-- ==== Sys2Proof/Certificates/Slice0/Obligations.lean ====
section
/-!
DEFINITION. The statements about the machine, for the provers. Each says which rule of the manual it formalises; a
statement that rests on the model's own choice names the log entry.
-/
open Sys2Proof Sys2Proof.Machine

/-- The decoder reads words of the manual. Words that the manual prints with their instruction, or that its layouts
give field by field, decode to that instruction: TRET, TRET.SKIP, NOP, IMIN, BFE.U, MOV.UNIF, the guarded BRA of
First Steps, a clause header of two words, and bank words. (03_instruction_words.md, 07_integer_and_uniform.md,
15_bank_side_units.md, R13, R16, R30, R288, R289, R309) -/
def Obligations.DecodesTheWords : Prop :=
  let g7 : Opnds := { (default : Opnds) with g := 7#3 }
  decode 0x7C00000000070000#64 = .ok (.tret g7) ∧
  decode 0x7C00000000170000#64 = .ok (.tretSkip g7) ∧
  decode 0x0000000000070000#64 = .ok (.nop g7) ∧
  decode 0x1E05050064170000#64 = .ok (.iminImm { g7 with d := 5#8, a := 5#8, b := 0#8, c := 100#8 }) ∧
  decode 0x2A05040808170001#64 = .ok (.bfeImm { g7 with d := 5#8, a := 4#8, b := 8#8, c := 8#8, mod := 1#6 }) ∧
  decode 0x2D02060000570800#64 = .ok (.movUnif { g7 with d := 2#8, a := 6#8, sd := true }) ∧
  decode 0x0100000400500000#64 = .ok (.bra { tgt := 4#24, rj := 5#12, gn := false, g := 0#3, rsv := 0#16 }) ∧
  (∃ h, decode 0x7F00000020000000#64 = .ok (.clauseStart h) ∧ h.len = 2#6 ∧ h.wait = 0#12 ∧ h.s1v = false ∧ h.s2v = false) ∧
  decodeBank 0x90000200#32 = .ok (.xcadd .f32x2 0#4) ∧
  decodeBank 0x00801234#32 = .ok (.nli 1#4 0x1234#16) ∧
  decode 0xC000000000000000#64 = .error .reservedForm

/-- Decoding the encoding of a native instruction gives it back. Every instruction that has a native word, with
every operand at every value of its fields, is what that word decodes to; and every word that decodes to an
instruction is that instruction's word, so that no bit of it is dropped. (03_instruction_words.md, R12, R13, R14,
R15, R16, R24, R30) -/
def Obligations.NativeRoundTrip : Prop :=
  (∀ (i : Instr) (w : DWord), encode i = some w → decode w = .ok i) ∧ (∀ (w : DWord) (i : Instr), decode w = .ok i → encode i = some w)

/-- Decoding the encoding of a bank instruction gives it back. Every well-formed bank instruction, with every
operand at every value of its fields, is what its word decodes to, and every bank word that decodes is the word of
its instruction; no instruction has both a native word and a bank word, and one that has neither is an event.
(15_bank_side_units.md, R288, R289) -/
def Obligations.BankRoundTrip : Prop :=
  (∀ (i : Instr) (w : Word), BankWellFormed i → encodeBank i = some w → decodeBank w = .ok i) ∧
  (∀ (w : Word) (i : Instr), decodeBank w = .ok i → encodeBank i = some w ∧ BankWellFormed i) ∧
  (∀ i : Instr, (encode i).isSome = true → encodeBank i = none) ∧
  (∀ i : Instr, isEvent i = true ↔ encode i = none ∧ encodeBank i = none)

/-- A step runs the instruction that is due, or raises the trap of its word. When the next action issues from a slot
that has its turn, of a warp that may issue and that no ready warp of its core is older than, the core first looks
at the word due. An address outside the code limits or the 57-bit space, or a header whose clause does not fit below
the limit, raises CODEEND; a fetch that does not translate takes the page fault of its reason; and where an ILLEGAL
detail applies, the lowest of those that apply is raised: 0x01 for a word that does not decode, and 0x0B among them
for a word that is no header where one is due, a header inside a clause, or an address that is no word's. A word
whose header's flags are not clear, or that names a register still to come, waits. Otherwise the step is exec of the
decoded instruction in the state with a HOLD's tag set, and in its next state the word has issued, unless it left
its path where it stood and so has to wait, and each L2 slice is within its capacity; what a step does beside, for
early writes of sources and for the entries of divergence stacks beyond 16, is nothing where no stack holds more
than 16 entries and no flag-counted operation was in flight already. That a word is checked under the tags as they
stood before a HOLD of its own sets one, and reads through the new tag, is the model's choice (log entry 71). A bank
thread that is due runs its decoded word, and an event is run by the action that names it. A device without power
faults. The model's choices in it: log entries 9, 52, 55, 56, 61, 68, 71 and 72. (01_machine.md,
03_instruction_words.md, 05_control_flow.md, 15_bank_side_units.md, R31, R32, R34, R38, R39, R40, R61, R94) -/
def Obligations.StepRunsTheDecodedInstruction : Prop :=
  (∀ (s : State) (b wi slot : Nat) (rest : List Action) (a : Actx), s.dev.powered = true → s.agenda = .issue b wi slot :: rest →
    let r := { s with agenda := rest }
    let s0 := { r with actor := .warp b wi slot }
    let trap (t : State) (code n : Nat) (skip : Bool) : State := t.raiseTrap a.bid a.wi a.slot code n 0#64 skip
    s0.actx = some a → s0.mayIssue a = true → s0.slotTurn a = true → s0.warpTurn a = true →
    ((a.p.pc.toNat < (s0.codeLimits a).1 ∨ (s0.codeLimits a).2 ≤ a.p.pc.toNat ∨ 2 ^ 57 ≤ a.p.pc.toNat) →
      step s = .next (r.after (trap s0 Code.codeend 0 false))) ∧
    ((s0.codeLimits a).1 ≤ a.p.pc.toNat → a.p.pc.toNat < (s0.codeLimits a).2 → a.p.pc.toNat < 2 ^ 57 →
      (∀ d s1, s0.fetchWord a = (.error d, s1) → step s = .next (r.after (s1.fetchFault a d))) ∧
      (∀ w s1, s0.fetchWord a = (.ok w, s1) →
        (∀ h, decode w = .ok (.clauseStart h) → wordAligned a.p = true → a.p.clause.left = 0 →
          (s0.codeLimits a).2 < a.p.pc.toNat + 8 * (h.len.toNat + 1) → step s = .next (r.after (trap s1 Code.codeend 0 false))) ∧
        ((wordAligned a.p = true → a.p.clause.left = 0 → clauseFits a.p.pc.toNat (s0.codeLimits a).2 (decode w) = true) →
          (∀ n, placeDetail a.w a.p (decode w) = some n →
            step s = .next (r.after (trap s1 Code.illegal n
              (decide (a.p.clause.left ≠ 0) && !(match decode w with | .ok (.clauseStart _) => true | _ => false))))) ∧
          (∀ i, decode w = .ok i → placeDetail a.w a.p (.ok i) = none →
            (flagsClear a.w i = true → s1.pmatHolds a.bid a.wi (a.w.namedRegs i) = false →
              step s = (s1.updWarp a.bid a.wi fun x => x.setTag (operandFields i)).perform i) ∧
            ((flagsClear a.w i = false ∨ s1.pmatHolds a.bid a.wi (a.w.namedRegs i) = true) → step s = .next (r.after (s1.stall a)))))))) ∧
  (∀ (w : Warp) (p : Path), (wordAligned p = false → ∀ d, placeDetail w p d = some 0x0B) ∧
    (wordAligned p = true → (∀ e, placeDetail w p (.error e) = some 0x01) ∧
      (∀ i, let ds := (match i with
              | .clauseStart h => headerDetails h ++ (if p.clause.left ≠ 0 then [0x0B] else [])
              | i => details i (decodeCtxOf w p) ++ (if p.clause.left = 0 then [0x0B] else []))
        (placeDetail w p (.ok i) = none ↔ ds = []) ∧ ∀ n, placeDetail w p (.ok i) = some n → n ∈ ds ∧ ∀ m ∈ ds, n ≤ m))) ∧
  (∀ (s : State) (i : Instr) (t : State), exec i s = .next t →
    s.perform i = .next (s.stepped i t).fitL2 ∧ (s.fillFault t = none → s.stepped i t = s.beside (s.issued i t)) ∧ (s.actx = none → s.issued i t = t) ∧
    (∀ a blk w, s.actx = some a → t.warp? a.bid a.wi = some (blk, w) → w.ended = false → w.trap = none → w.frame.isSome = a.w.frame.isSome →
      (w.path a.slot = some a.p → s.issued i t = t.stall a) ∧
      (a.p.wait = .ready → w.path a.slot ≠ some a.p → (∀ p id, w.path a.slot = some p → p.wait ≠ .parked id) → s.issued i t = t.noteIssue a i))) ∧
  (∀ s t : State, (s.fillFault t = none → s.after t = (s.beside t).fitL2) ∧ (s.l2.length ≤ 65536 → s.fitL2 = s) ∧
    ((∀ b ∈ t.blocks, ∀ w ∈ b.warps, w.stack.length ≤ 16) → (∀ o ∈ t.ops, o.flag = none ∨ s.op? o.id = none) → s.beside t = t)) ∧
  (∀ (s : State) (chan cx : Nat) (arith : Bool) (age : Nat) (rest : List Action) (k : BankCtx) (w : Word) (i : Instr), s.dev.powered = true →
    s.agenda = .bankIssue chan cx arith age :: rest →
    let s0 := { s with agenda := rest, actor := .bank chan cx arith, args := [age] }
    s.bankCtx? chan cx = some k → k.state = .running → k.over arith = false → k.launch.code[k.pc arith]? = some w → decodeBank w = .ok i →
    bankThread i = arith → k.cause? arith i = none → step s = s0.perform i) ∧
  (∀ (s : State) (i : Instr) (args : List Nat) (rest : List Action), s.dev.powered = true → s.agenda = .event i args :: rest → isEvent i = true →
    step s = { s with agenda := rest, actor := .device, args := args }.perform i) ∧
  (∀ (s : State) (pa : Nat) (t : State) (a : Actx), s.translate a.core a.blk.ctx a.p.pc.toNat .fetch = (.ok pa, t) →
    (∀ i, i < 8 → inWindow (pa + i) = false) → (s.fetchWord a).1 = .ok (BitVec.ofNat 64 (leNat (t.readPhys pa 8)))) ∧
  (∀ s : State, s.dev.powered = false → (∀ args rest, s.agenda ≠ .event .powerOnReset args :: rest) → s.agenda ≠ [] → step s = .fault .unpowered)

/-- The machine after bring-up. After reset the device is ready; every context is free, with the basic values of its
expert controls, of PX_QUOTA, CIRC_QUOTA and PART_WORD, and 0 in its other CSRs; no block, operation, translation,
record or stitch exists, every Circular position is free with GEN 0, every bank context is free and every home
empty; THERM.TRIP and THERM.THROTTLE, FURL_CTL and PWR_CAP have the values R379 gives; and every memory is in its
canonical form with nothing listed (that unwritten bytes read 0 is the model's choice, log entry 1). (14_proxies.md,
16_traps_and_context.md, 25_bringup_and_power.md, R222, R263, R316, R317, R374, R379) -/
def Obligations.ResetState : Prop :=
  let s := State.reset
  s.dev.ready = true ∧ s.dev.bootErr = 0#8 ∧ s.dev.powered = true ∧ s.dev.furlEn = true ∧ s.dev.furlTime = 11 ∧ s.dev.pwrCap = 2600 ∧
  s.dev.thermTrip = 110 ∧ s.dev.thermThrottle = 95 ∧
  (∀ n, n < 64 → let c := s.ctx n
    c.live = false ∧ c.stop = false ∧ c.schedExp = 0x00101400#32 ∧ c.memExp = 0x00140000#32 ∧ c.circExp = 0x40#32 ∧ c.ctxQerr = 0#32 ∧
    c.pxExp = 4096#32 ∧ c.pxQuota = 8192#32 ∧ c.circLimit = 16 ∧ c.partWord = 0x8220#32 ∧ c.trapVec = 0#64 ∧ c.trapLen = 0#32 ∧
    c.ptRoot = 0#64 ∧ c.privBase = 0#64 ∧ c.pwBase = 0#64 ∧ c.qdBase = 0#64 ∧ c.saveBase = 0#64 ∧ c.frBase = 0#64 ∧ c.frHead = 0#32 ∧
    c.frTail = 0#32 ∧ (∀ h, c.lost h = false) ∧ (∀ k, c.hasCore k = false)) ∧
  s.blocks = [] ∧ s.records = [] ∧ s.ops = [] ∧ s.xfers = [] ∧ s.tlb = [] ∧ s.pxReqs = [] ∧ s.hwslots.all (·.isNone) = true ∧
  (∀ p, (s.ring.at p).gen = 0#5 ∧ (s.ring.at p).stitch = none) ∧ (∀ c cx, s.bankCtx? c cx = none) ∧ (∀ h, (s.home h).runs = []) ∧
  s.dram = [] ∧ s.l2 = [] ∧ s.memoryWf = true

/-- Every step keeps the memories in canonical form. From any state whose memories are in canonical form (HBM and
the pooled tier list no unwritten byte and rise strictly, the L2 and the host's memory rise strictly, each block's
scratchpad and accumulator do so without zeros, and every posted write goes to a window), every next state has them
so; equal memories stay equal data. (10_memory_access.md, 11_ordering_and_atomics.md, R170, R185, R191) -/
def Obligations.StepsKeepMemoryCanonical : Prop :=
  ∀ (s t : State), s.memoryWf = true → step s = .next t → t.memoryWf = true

______________________________

- _REQUIRED WORK_:
What you return must be the lines above that run from the line with "bankThread i = arith" to the line with "record or stitch", inclusive, each copied exactly.

- _SOLUTION BELOW_:
    bankThread i = arith → k.cause? arith i = none → step s = s0.perform i) ∧
  (∀ (s : State) (i : Instr) (args : List Nat) (rest : List Action), s.dev.powered = true → s.agenda = .event i args :: rest → isEvent i = true →
    step s = { s with agenda := rest, actor := .device, args := args }.perform i) ∧
  (∀ (s : State) (pa : Nat) (t : State) (a : Actx), s.translate a.core a.blk.ctx a.p.pc.toNat .fetch = (.ok pa, t) →
    (∀ i, i < 8 → inWindow (pa + i) = false) → (s.fetchWord a).1 = .ok (BitVec.ofNat 64 (leNat (t.readPhys pa 8)))) ∧
  (∀ s : State, s.dev.powered = false → (∀ args rest, s.agenda ≠ .event .powerOnReset args :: rest) → s.agenda ≠ [] → step s = .fault .unpowered)

/-- The machine after bring-up. After reset the device is ready; every context is free, with the basic values of its
expert controls, of PX_QUOTA, CIRC_QUOTA and PART_WORD, and 0 in its other CSRs; no block, operation, translation,
record or stitch exists, every Circular position is free with GEN 0, every bank context is free and every home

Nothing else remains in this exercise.